The End of the Road


Coming face to face with your insecurities, fears and anxieties isn’t something you expect to do the minute you land in paradise.

My husband and I recently accepted jobs in a place that is so remote, it is quite literally at the end of the road. Cambutal is a small fishing village on the pacific coast of Panama. Greener than green trees, empty beaches, incredible surf, wild horses, no phone service and a whole lot of Spanish speakers make up this unique place here on earth. Within this petite village lies Sansara, a luxury ocean front yoga and surf retreat where we currently ‘work’ (I air quote this word because it certainly doesn’t feel like work).

I have dreamed about working at this sacred space since seeing an opportunity pop up on Yoga Trade a year ago. After a long time of trying to match dates we finally made it to this tropical oasis. Our home here is incredible, the job is fulfilling, the people are phenomenal and the surroundings are breathtaking. It is everything I dreamed of and more. So, why was it the first two weeks here I felt the need to RUN?

The beginning weeks were a struggle, I cried and cried some more. I was so frustrated and angry with myself. ‘What the hell is wrong with you?’ ‘This is paradise, how on earth can you feel this way?’ ‘You finally have everything you ever wanted!’ I felt low, and nervous and scared and confronted. But for the life of me, could not figure out why.

Until one day I finally opened up to a friend here in Cambutal. I explained how I felt and my confusion at the situation. She told me that this happens to everyone when they first arrive. I asked why? She gently explained that because this place is so isolated, you somehow feel more exposed. Without all the distractions from modern life you find your self face to face with the real you. The good, the bad and everything in between. She went on to describe how at some point everyone here has had to deal with underlying issues that they have carried around for years. That everyone has had rise up to meet their fears, worries and insecurities. They have had to really meet themselves for the first time and embrace every side of their personalities. To deal with their past, honour the present and surrender to their future.

And here I was, coming face to face with everything I had been running away from. I have always struggled with anxiety, depression and fear of the future, but this time there was nowhere to hide. There were no distractions, no TV, no internet, no shopping centres or busy, bustling streets. It was just me and my thoughts. Me and my fears. Me and everything I had worked so hard to keep below the surface.

I was comforted at the thought that others had experienced what I was going through, but also petrified at the journey ahead. What if I couldn’t accept myself? What if I couldn’t handle meeting the real me? What if I ran?

But, I didn’t. I stayed. I cried. I meditated. I listened. I cracked. I watched. I surrendered. I accepted. Then, I healed.

The end of the road has been my rebirth.

Because of this experience I am creating like never before. I am writing again and painting again. I have made some big, exciting life decisions. I am growing and learning each and everyday. I am loving deeper and living fuller.

In modern day life we have so many distractions. Anything negative we feel or experience can be dulled through distraction. Alcohol, TV, magazines, FaceBook, Drugs, shopping…the list goes on. What we do not realise is that these negative or undesirable parts of ourself need to be dealt with, they are here for a reason, they want your attention. You can never truly know yourself until you have seen the whole divine, spectrum of your soul. You need to know your dark side in order to shine brighter. You need to understand your fears to fully overcome them. You need to debunk any lies within, to unleash your truth. You need to face your past in order to create a luminous future.

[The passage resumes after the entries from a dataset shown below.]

-- ==== Sys2Proof/Machine/Profile.lean ====
section
/-! DEFINITION. What follows from a write of an enable: profiles (R111, R118, R119, R429), flow tables (R125) and the
aging sweep (R159). -/

namespace Sys2Proof.Machine

/-! ## Profiles -/

/-- PROF_CTRL of a profile. -/
def profR (c : Ch) (p : Nat) : Nat := chR c (0x2000 + 4 * p)

/-- PROF_CTRL.ACTIVE: EN, or a context in the channel still uses the body (R119). -/
def State.profActive (s : State) (c : Ch) (p : Nat) : Bool :=
  s.bit (profR c p) 0 || (s.chan c).ctxs.any (fun k => k.usesBody && k.req.profile.val == p)

/-- A profile is disabled: EN and ACTIVE are clear (R118). -/
def State.profDisabled (s : State) (c : Ch) (p : Nat) : Bool := !s.profActive c p

/-- EN has been written from 0 to 1: an invalid body clears it again (R119). -/
def State.profEnabled (s : State) (c : Ch) (p : Nat) : State :=
  if pbValid (s.profBody c p) then s
  else ((s.setB (profR c p) 0 false).setB (profR c p) 2 true).evC c 18 p

/-- EN has been written from 1 to 0: the base die marks the profile disabled (R429). -/
def State.profCleared (s : State) (c : Ch) (p : Nat) : State :=
  let b := s.baseProf c p
  s.modChan c (fun x => { x with profs := sset (fun _ => BaseProfile.reset) x.profs p { b with enabled := false } })

/-- The effect of a write of EN: `was` is its value before. -/
def State.profEnWritten (s : State) (c : Ch) (p : Nat) (was : Bool) : State :=
  if !was && s.bit (profR c p) 0 then s.profEnabled c p
  else if was && !s.bit (profR c p) 0 then s.profCleared c p else s

/-- A body write that leaves the body valid clears INVALID (R119). -/
def State.profBodyWritten (s : State) (c : Ch) (p : Nat) : State :=
  if s.bit (profR c p) 2 && pbValid (s.profBody c p) then s.setB (profR c p) 2 false else s

/-- The base die's record of a body (R113, R173, R429). -/
def baseOf (b : List Word) : BaseProfile :=
  { enabled := true, slots := pbSlots b, early := pbEarly b, lNs := pbLns b, tables := pbTables b
    flowTable := if pbFlowOp b = 0 then none else some (fld (pbFlow b) 3 4), exts := pbExts b }

/-- PROFILE_REPORT_AT_BASE_DIE: the channel's report of an enabled profile reaches the base die's record (R429). The copy of SLOTS,
REL_MODE and L_NS (R113) is renewed here and at no other moment: DESIGN CHOICE (log entry 62). -/
def execProfileReportAtBaseDie (c : Ch) (p : Fin 64) (s : State) : Out :=
  if s.bit (profR c p) 0 then
    let b := baseOf (s.profBody c p)
    .next (s.modChan c (fun x => { x with profs := sset (fun _ => BaseProfile.reset) x.profs p b }))
  else .next s

/-! ## Flow tables -/

/-- The HBM record slots of a flow table: first, and one past the last (R123). -/
def State.ftRange (s : State) (c : Ch) (t : Nat) : Nat × Nat :=
  let a := s.bucketSlot c t 0
  (a, a + 4 * s.ftBuckets c t)

/-- The checks of R125. -/
def State.ftValid (s : State) (c : Ch) (t : Nat) : Bool :=
  let l := s.field (ftR c t) 1 5
  let r := s.ftRange c t
  decide (10 ≤ l) && decide (l ≤ 25) && decide (r.2 ≤ 2 ^ 27)
    && (List.range 16).all (fun u => u == t || !s.bit (ftR c u) 0
      || (let q := s.ftRange c u; decide (r.2 ≤ q.1) || decide (q.2 ≤ r.1)))

/-- The effect of a write of FT_CTRL[t].EN: `was` is its value before (R125). -/
def State.ftEnWritten (s : State) (c : Ch) (t : Nat) (was : Bool) : State :=
  if !was && s.bit (ftR c t) 0 then
    if s.ftValid c t then s.setB (ftR c t) 9 false
    else ((s.setB (ftR c t) 0 false).setB (ftR c t) 9 true).evC c 194 t
  else s

end Sys2Proof.Machine
end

You need to deal with any emotional junk to make room for new, exciting and rewarding ideas.

Sometimes it is ok to step into the dark, to experience the bad, to sit with the uncomfortable, to listen to the unthinkable. This is were we grow the most. This is where we get to know ourselves on a deep, profound level. This is the place we spark our brightest light.

If you get a chance this year, disconnect. Disconnect from everything and everyone. Be alone, sit in silence, listen to the whispers of your soul and be brave enough to wholeheartedly accept yourself. Don’t be scared to feel it all.

You are not alone in this journey, you are not broken, you are being reborn.

I had to disconnect from everything to reconnect to myself.

I had to get seriously lost, in order to be found.

I had to reach the end of the road just to see how far I had actually come.

 

 

 

Vicky Simpson is a yoga teacher, travel blogger and avid explorer. She lives a minimalistic, nomadic lifestyle with her husband Micky. Vicky travels the world teaching in yoga retreats, hosting workshops and writing of her adventures along the way.